Neues lässt sich im Osten schneller durchsetzen. Wenn Gerhard Schröder von der geheilten German disease spricht, meint er das westdeutsche Bermudadreieck aus Parteien, Gewerkschaften und Verbänden. Der ostdeutsche Pragmatismus ist längst weiter. Viele Ostdeutsche fragen sich, ob die (West-)Gesellschaft zu einer ähnlichen Anpassungsleistung überhaupt fähig wäre. Sie können selbstbewusst sein: „Was wir hinter uns haben, steht euch bevor“.
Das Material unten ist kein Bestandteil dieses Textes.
-- ==== Sys2Proof/Tests/Slice0.lean ====
section
/-! SUPPORT. Tests of the model on small states, and for every statement with hypotheses states that meet them. -/

namespace Sys2Proof.Tests

open Sys2Proof Sys2Proof.Machine

section

set_option linter.all false
set_option maxRecDepth 100000
set_option Elab.async false
set_option exponentiation.threshold 10000

/-! ## A small machine -/

/-- A page of 64 KiB at 0x10000 of context 1, in package memory at `frame`. -/
def page (frame : Nat) (nc : Bool := false) : Tlb :=
  { ctx := 1, base := 0x10000, size := 0x10000, frame := frame, r := true, w := true, x := false, usr := true, nc := nc, xsh := false,
    d := true, priv := false, entry := 0 }

/-- Core 0 runs in context 1 at U, with a page at 0x10000 and the bytes 1, 2, 3, 0x84 at its start. -/
def lab : State :=
  { State.reset with
    core.sq.run := .running, core.sq.ctxid := 1, core.sq.pc := 0x40, core.sq.tlb := [page 0x200000]
    core.sq.x := #v[0, 7, 0x10000, 0xFFFFFFFFFFFFFFFE, 0x10000, 3, 0, 0, 0, 0, 0, 0, 0, 0, 0, 0, 0, 0, 0, 0, 0, 0, 0, 0, 0, 0, 0, 0, 0, 0, 0, 0]
    store.mem := [(0x200000, 1), (0x200001, 2), (0x200002, 3), (0x200003, 0x84)] }

/-- The same machine with the page in host memory. -/
def labHost : State := { lab with core.sq.tlb := [page 0x800000000000] }

/-- The same machine with a page that is not coherent. -/
def labNc : State := { lab with core.sq.tlb := [page 0x200000 true] }

/-- A store held in a speculative region. -/
def heldStore : Held := { pa := 0x200000, tlb := page 0x200000, size := 4, cls := 0, hint := 0, data := 9 }

/-- The same machine inside a speculative region, with `n` stores held. -/
def labSpec (n : Nat) : State :=
  { lab with core.sq.spec.act := true, core.sq.spec.handler := 0x80, core.sq.spec.held := List.replicate n heldStore }

/-- The SQ of core 0 at S. -/
def labS : State := { lab with core.sq.trap.status.priv := 1 }

/-- The first manager core at M. -/
def labM : State := { lab with cur := 256, core.sq.trap.status.priv := 3 }

/-! ## Witnesses: the SQ's accesses -/

theorem witness_SqLoads : ∃ pa t s1 v s2, (0x10000#64).toNat % 8 = 0 ∧ lab.reach { read := true } 0x10000 = some (pa, t, s1) ∧
    s1.found (sqHolders s1.cur) .all t pa 8 = some (v, s2) := ⟨_, _, _, _, _, rfl, rfl, rfl⟩

theorem witness_SqLoads_hinted : ∃ pa t s1 v s2, lab.reach { read := true } 0x10000 = some (pa, t, s1) ∧
    s1.found (sqHolders s1.cur) (allocOf 2) t pa 8 = some (v, s2) := ⟨_, _, _, _, _, rfl, rfl⟩

theorem witness_LoadFindsMemory : (page 0x200000).nc = false ∧ isHost 0x200000 = false ∧ inDevice 0x200000 = false ∧
    lab.core.sq.spec.held = [] ∧ ∃ s2, lab.found (sqHolders 0) .all (page 0x200000) 0x200000 4 = some (0x84030201, s2) :=
  ⟨rfl, rfl, rfl, rfl, _, rfl⟩

theorem witness_LoadFindsHeld : (labSpec 1).core.sq.spec.held = [] ++ heldStore :: [] ∧ (heldStore.pa ≤ 0x200003 ∧ 0x200003 < heldStore.pa + heldStore.size) ∧
    ∃ s2, (labSpec 1).found [] .all (page 0x200000) 0x200000 4 = some (9, s2) := ⟨rfl, by decide, _, rfl⟩

/-- A younger held store covers one byte of an older one, and the load reaches past both. -/
def labMixed : State :=
  { labSpec 0 with core.sq.spec.held := [heldStore, { heldStore with pa := 0x200002, size := 1, data := 5 }] }

theorem witness_LoadFindsHeld_mixed : (∃ s2, labMixed.found [] .all (page 0x200000) 0x200000 8 = some (0x50009, s2)) ∧
    (∃ s2, labMixed.found [] .all (page 0x200000) 0x200001 1 = some (0, s2)) ∧
    ∀ h ∈ labMixed.core.sq.spec.held, ¬(h.pa ≤ 0x200004 ∧ 0x200004 < h.pa + h.size) := ⟨⟨_, rfl⟩, ⟨_, rfl⟩, by decide⟩

theorem witness_SqStores : ∃ pa t s1, lab.reach { write := true } 0x10000 = some (pa, t, s1) ∧ s1.core.sq.spec.act = false :=
  ⟨_, _, _, rfl, rfl⟩

theorem witness_SqStores_held : ∃ pa t s1, (labSpec 63).reach { write := true } 0x10000 = some (pa, t, s1) ∧
    s1.core.sq.spec.act = true ∧ s1.core.sq.spec.held.length < 64 := ⟨_, _, _, rfl, rfl, by decide⟩

theorem witness_SqStores_full : ∃ pa t s1 s2, (labSpec 64).reach { write := true } 0x10000 = some (pa, t, s1) ∧
    s1.core.sq.spec.act = true ∧ 64 ≤ s1.core.sq.spec.held.length ∧ s1.resolved = some s2 :=
  ⟨_, _, _, _, rfl, rfl, by decide, rfl⟩

theorem witness_StoreWritesMemory : (page 0x200000).nc = false ∧ isHost 0x200000 = false ∧ inDevice 0x200000 = false ∧
    (∀ c ∈ lab.store.nc, c.sector ∉ sectorsOf 0x200000 8) ∧ Memory.wf lab.store.mem = true := by decide

theorem witness_StoresElsewhere : isHost 0x800000000000 = true ∧ isHost 0x200000 = false ∧ inDevice 0x200000 = false ∧
    (∀ k ∈ sectorsOf 0x200000 [1].length, labNc.store.isCode (64 * k) = false) ∧ (page 0 true).nc = true ∧
    ∃ h ∈ sqHolders 0, ∀ k ∈ sectorsOf 0x200000 [1].length, (labNc.store.ncOf h k).isSome = true ∨
      (Alloc.all = .all ∨ Alloc.all = .stream) ∧ (labNc.store.ncRoom h k).full h k = false := by
  decide

theorem witness_SqMemoryFrame : ∃ pa t s1 u, lab.reach { write := true } (scaledAddr 4 (0#9) 3 lab) = some (pa, t, s1) ∧
    s1.core.sq.spec.act = false ∧ t.nc = false ∧ isHost pa = false ∧ inDevice pa = false ∧ s1.store.nc = [] ∧
    Memory.wf s1.store.mem = true ∧ exec (.st 1 4 0 3 0) lab = .next u := ⟨_, _, _, _, rfl, rfl, rfl, rfl, rfl, rfl, rfl, rfl⟩

theorem witness_SqMemoryFrame_load : ∃ pa t s1 u, lab.reach { read := true } (scaledAddr 4 (0#9) 3 lab) = some (pa, t, s1) ∧
    s1.marked (sqHolders s1.cur) t pa 8 = none ∧ s1.hostBusy pa = false ∧ exec (.ld 1 4 0 3 0) lab = .next u :=
  ⟨_, _, _, _, rfl, rfl, rfl, rfl⟩

theorem witness_MisalignedAccess : (scaledAddr 1 (0#9) 3 lab).toNat % szBytes 3 ≠ 0 ∧ lab.resolved = some lab ∧
    (lab.x 1).toNat % 4 ≠ 0 := by decide

theorem witness_OrderedAccess : ∃ pa t s1 v s3, lab.resolvedIf true = some lab ∧ lab.reach { read := true } (lab.x 4) = some (pa, t, s1) ∧
    (s1.atHome t pa).1.found (s1.atHome t pa).2 .all t pa 8 = some (v, s3) := ⟨_, _, _, _, _, rfl, rfl, rfl⟩

theorem witness_OrderedAccess_store : ∃ pa t s1, lab.reach { write := true } (lab.x 4) = some (pa, t, s1) ∧
    s1.releaseWaits 4 true = false := ⟨_, _, _, rfl, rfl⟩

/-- A posted write is under way, and the context may reach `.sys`. -/
def labPosted : State := { lab with core.sq.maxscope := 6, store.posted := [(0, [1])] }

theorem witness_OrderedAccess_waits : ∃ pa t s1, labPosted.reach { write := true } (labPosted.x 4) = some (pa, t, s1) ∧
    s1.releaseWaits 6 true = true := ⟨_, _, _, rfl, rfl⟩

theorem witness_OrderedAccess_atomic : ∃ pa t s1 old s2 al, lab.reach { read := true, write := true } (lab.x 4) = some (pa, t, s1) ∧
    s1.hostBusy pa = false ∧ (s1.atHome t pa).1.marked (s1.atHome t pa).2 t pa 8 = none ∧ (s1.atHome t pa).1.releaseWaits 2 true = false ∧
    s1.atomRead t pa 8 = (old, s2, al) ∧
    isHost pa = false := ⟨_, _, _, _, _, _, rfl, rfl, rfl, rfl, rfl, rfl⟩

theorem witness_OrderedAccess_hostAtomic : ∃ pa t s1 old s2 al,
    labHost.reach { read := true, write := true } (labHost.x 4) = some (pa, t, s1) ∧ s1.hostBusy pa = false ∧
    (s1.atHome t pa).1.marked (s1.atHome t pa).2 t pa 8 = none ∧ (s1.atHome t pa).1.releaseWaits 2 true = false ∧
    s1.atomRead t pa 8 = (old, s2, al) ∧ isHost pa = true :=
  ⟨_, _, _, _, _, _, rfl, rfl, rfl, rfl, rfl, rfl⟩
Nach der Wende beendete Anna ihr Abitur an der Spezialschule. Statt Russischlehrerin wurde sie Dolmetscherin. Heute arbeitet sie an der Deutschen Evangelischen Oberschule in Kairo. In ein paar Jahren möchte sie wieder zurück nach Deutschland, am liebsten nach Leipzig. Vermisst sie die DDR und deren Sicherheit? „Nein, was ich in den letzten Jahren erlebt habe, hätte ich mit der DDR nie haben können“.

Der Autor, 28 Jahre alt, ist Politologe und Mitarbeiter der SPD-Landtagsfraktion in Dresden.



Quelle: Thomas Kralinski, „Junge Pioniere. Den jungen Ostdeutschen gehört die Zukunft“, Die Zeit, 5. Oktober 2000.